• [PROBLEM TO SOLVE] Please state how many lines of the data below contain the word "find", offering nothing besides the number.

------ GIVEN ENTRIES

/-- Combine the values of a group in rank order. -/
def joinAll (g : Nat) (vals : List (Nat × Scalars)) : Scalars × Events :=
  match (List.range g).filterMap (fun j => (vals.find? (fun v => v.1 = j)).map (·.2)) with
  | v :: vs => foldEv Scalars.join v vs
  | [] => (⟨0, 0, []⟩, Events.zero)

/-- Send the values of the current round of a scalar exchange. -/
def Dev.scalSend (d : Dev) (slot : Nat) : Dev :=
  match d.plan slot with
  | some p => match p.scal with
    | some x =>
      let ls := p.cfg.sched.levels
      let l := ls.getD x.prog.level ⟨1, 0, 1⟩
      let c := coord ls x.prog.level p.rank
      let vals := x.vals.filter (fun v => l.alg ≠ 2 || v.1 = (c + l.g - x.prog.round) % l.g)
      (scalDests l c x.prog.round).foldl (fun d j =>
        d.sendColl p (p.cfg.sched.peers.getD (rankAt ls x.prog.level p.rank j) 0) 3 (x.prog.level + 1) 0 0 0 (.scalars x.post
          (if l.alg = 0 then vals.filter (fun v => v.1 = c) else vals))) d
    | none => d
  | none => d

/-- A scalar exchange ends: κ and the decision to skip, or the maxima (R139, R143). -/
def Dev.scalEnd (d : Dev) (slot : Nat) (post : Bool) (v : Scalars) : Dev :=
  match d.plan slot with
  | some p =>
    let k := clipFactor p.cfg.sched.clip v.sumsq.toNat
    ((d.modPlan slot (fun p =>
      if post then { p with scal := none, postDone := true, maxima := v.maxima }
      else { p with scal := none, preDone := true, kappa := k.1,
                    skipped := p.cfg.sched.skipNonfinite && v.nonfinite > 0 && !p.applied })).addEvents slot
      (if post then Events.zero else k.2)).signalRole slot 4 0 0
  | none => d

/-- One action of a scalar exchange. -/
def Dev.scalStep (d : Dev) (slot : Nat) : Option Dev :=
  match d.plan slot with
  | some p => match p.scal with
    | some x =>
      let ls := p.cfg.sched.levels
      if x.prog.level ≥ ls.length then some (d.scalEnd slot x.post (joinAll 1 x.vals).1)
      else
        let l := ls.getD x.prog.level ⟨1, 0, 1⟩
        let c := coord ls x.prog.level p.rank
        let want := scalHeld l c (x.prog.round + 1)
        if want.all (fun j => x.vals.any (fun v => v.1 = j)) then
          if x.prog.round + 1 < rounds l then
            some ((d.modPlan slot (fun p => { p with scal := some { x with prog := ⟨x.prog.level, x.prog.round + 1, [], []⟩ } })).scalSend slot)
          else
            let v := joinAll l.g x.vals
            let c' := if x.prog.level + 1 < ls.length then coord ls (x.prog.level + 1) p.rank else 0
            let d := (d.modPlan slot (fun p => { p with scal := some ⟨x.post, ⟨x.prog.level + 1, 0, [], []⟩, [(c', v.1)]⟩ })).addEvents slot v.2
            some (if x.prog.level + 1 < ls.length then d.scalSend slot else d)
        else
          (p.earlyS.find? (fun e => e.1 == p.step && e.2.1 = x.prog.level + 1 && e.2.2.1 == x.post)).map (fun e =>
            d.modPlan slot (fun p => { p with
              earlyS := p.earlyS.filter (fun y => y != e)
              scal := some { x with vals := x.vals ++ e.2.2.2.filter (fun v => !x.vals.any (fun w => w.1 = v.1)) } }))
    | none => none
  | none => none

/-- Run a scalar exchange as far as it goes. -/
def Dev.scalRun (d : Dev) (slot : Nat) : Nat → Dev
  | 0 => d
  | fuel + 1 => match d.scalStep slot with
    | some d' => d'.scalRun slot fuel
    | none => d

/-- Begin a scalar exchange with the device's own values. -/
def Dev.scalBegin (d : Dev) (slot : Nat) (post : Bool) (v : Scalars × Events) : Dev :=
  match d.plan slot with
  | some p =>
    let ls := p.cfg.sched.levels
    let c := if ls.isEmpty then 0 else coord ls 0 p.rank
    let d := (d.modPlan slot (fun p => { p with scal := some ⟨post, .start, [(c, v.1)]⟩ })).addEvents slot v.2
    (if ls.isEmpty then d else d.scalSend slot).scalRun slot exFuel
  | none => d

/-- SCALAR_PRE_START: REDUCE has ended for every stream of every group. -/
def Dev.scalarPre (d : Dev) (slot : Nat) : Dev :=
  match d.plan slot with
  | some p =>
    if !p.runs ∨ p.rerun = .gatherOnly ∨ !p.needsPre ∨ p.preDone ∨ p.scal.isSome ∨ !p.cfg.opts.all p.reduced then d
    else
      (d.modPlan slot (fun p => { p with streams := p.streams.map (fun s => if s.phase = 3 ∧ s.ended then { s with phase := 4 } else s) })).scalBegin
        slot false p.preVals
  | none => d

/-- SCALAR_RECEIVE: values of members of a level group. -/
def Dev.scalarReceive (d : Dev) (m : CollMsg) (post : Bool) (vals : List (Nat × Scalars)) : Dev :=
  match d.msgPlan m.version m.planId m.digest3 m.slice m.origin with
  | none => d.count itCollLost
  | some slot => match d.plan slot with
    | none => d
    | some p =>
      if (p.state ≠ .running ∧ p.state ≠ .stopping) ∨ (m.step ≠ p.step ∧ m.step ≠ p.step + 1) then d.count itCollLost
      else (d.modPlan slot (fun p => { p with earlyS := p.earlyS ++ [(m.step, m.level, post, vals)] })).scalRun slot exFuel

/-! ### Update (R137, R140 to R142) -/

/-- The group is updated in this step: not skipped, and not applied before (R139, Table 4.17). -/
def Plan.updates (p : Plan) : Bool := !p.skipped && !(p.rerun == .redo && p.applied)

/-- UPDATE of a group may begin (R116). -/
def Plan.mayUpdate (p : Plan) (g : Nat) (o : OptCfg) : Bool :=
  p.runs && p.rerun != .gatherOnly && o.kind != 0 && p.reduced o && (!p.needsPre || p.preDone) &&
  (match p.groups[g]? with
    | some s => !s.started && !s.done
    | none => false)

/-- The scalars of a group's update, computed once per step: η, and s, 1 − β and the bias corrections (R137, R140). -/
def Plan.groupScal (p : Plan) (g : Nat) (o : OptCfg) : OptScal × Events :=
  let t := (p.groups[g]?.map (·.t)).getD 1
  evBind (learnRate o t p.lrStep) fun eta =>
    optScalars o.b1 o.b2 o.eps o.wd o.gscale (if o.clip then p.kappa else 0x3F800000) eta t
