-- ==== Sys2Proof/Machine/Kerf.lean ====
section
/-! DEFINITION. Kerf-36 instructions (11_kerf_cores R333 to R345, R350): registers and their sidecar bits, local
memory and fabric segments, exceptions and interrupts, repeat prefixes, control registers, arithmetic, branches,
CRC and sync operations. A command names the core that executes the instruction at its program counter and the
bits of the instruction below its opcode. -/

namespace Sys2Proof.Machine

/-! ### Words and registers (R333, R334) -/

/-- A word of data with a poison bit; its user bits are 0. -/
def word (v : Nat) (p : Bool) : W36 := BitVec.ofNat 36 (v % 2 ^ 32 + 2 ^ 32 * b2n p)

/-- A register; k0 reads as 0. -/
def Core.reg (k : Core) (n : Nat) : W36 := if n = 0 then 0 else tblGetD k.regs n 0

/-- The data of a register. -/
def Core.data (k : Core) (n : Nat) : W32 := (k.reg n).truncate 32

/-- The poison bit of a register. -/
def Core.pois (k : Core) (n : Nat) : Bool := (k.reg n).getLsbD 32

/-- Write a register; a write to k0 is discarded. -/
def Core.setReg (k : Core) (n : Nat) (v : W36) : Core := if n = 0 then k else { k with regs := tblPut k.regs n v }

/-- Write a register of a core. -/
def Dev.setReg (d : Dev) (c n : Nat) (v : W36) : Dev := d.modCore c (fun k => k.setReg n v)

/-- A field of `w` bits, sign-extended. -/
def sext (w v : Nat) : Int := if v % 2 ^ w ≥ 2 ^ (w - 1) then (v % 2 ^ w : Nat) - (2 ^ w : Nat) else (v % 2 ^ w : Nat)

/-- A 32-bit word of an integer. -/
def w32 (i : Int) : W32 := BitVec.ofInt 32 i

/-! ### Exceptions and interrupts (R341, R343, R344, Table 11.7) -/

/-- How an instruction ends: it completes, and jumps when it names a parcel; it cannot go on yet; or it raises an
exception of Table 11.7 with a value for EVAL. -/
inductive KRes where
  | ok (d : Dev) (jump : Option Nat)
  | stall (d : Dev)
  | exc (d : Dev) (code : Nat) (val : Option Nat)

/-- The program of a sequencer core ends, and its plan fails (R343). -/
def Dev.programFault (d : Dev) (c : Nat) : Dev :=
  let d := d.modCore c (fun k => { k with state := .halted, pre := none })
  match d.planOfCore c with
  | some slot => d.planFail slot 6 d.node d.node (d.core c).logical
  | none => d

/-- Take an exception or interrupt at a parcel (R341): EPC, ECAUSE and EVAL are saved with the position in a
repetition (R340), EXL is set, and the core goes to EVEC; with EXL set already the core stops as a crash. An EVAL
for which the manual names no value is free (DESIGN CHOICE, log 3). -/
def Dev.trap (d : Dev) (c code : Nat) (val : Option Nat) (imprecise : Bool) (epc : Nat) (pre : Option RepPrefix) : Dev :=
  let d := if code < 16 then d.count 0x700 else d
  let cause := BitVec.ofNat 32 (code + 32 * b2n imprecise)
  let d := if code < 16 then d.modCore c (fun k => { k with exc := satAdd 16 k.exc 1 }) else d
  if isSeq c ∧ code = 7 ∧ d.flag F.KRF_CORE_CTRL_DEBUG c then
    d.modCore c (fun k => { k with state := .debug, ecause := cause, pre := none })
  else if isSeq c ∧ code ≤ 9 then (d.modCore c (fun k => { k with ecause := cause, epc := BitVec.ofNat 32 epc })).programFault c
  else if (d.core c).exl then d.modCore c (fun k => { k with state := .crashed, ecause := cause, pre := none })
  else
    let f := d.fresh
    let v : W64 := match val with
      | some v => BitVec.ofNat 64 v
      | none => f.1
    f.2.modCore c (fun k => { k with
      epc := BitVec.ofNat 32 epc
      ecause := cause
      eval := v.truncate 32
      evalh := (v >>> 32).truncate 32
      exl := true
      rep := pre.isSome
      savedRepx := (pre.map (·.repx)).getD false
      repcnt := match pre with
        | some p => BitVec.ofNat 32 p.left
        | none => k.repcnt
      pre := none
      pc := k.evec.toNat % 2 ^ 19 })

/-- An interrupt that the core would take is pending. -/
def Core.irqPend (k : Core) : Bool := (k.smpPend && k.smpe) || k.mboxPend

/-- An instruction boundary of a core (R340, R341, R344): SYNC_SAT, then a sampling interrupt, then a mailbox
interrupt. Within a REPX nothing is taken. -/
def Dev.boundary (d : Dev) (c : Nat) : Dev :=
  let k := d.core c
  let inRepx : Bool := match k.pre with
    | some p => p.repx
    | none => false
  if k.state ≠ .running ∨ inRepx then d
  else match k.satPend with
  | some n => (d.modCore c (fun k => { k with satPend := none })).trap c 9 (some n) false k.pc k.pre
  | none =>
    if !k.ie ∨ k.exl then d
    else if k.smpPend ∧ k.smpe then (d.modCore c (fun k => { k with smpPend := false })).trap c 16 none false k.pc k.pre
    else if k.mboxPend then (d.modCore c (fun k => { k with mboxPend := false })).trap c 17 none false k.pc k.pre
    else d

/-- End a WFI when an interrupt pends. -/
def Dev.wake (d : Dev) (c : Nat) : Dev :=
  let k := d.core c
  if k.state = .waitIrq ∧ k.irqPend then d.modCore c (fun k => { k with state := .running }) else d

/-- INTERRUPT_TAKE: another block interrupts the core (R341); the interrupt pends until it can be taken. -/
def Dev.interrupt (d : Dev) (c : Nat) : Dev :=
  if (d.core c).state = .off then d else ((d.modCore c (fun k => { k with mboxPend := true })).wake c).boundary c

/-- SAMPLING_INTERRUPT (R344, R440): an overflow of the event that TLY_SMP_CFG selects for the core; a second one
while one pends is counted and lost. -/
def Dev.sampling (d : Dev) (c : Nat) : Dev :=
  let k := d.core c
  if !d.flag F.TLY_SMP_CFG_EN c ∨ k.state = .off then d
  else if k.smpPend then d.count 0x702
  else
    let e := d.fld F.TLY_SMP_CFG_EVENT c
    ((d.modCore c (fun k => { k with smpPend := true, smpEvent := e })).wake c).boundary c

------------

• [RESULT OF THE TASK] 2